* _Prompt_
Going through the data below, copy out each line where the word "grid" shows up.

* _Source material_
-- ==== Sys2Proof/Machine/Sched.lean ====
section
/-! DEFINITION. Residency and time (spec/01 R9 to R18; spec/03 R43, R60, R64; spec/07 R114 to R117, R130; spec/09 R168;
spec/14 R262, R271 to R276): TEAM_MAKE_RESIDENT, RESTORE, SAVE, QUANTUM_EXPIRY, REMOTE_LOAD_BLOCK, FAULT_REPLAY,
CARVE_CHANGE, GTIMER_MATCH, DEADLINE, TICK and the cycle of a core's clock. -/

namespace Sys2Proof.Machine

/-! ### Room on a core (spec/01 R9, spec/07 R115) -/

/-- The core on which a team is resident. -/
def Team.coreOf (t : Team) : Option Nat :=
  match t.st with
  | .resident c _ _ => some c
  | .listed | .saved _ | .ended => none
def Team.regionOf (t : Team) : Option Nat :=
  match t.st with
  | .resident _ r _ => some r
  | .listed | .saved _ | .ended => none
/-- The resident teams of a core. -/
def State.teamsOn (s : State) (k : CoreKey) : List (Nat × Team) :=
  s.teams.filter (fun t => t.2.key.m == k.m && t.2.coreOf == some k.c)
/-- Vector register bytes of a team. -/
def Team.regBytes (t : Team) : Nat := t.gpt * t.nregs * 128
/-- The number of regions of a carve (spec/07 R115, spec/10 R204). -/
def Team.regions (t : Team) : Nat :=
  let k := min (if t.s = 0 then 32 else 2 ^ 18 / t.s) (min (32 / t.gpt) (2 ^ 18 / t.regBytes))
  if t.tiles then min k 1 else k

/-- The lowest free region of a team on a core that runs its launch, where it has room. -/
def State.regionFor (s : State) (k : CoreKey) (t : Team) : Option Nat :=
  let on := s.teamsOn k
  match (s.core k).carve with
  | none => none
  | some c =>
    if c.grid ≠ t.grid then none
    else if 32 < (on.map (fun x => x.2.gpt)).sum + t.gpt || 2 ^ 18 < (on.map (fun x => x.2.regBytes)).sum + t.regBytes then none
    else (List.range c.k).find? (fun r => !on.any (fun x => x.2.regionOf == some r))

/-- A core has room for a team: it runs the team's launch and has a region, or it is empty and may change its carve. -/
def State.hasRoom (s : State) (k : CoreKey) (t : Team) : Bool :=
  (s.regionFor k t).isSome || ((s.teamsOn k).isEmpty && ((s.core k).carve.map (·.grid) != some t.grid))

/-- The resident groups of a core. -/
def State.groupsOn (s : State) (k : CoreKey) : List (GKey × Group) := s.groups.filter (fun g => g.1.core == k)

/-- A die that has come to a context is its own once no team of another context is resident there (spec/14 R289). -/
def State.dieGiven (s : State) (k : CtxKey) (d : Nat) : Bool :=
  !s.teams.any (fun t => t.2.key.m == k.m && t.2.key != k && t.2.coreOf.any (fun c => c / 48 == d))

/-- The core of the context's partition that the scheduler takes: with room, the fewest resident groups, the lowest
number (spec/14 R274). -/
def State.chooseCore (s : State) (k : CtxKey) (t : Team) : Option CoreKey :=
  match s.ctx? k with
  | none => none
  | some c =>
    let all := (List.range 576).filter (fun n => c.dies.contains (n / 48) && s.dieGiven k (n / 48) && !(s.module k.m).lostDies.contains (n / 48) &&
      s.hasRoom ⟨k.m, n⟩ t)
    let size (n : Nat) := (s.groupsOn ⟨k.m, n⟩).length
    (all.foldl (fun (b : Option Nat) n => match b with
      | none => some n
      | some m => if size n < size m then some n else some m) none).map (fun n => ⟨k.m, n⟩)

/-- The head of a context's list: among the teams that joined in the head's quantum, the first of highest priority
(spec/14 R274). -/
def State.headTeam (s : State) (k : CtxKey) : Option Nat :=
  match s.ctx? k with
  | none => none
  | some c =>
    let q := c.p.quantumUs * 1000
    let at_ (t : Nat) : Nat := ((s.team? t).map (fun x => x.joined / q)).getD 0
    let pr (t : Nat) : Nat := ((s.team? t).map (·.prio)).getD 0
    match c.runnable with
    | [] => none
    | h :: rest => some ((rest.filter (fun t => at_ t == at_ h)).foldl (fun b t => if pr b < pr t then t else b) h)

/-! ### Becoming resident -/

/-- The special registers at launch (spec/02 R35 and the tables that follow it; log entry 3). -/
def Sregs.launch : Sregs where
  gtimer := 0
  gtcmp := 0
  wdead := 0
  seed := []
  fmode := 0
  lease := 2048
  eystruck := 0
  mrows := BitVec.allOnes 64
  ncols := BitVec.allOnes 64
  ackba := 0
  hstat := 0
  hpc := 0
  hmask := 0
  haddr := 0
  hapc := 0

/-- Registers at launch: zero, but for s1 to s4 (spec/02 R34, spec/14 R280). -/
def Regs.launch (args : List DWord) : Regs :=
  (List.range 4).foldl (fun r i => r.wrS (i + 1) (args.getD i 0)) ⟨[], [], [], []⟩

* _Result of the exercise_
    if c.grid ≠ t.grid then none
  (s.regionFor k t).isSome || ((s.teamsOn k).isEmpty && ((s.core k).carve.map (·.grid) != some t.grid))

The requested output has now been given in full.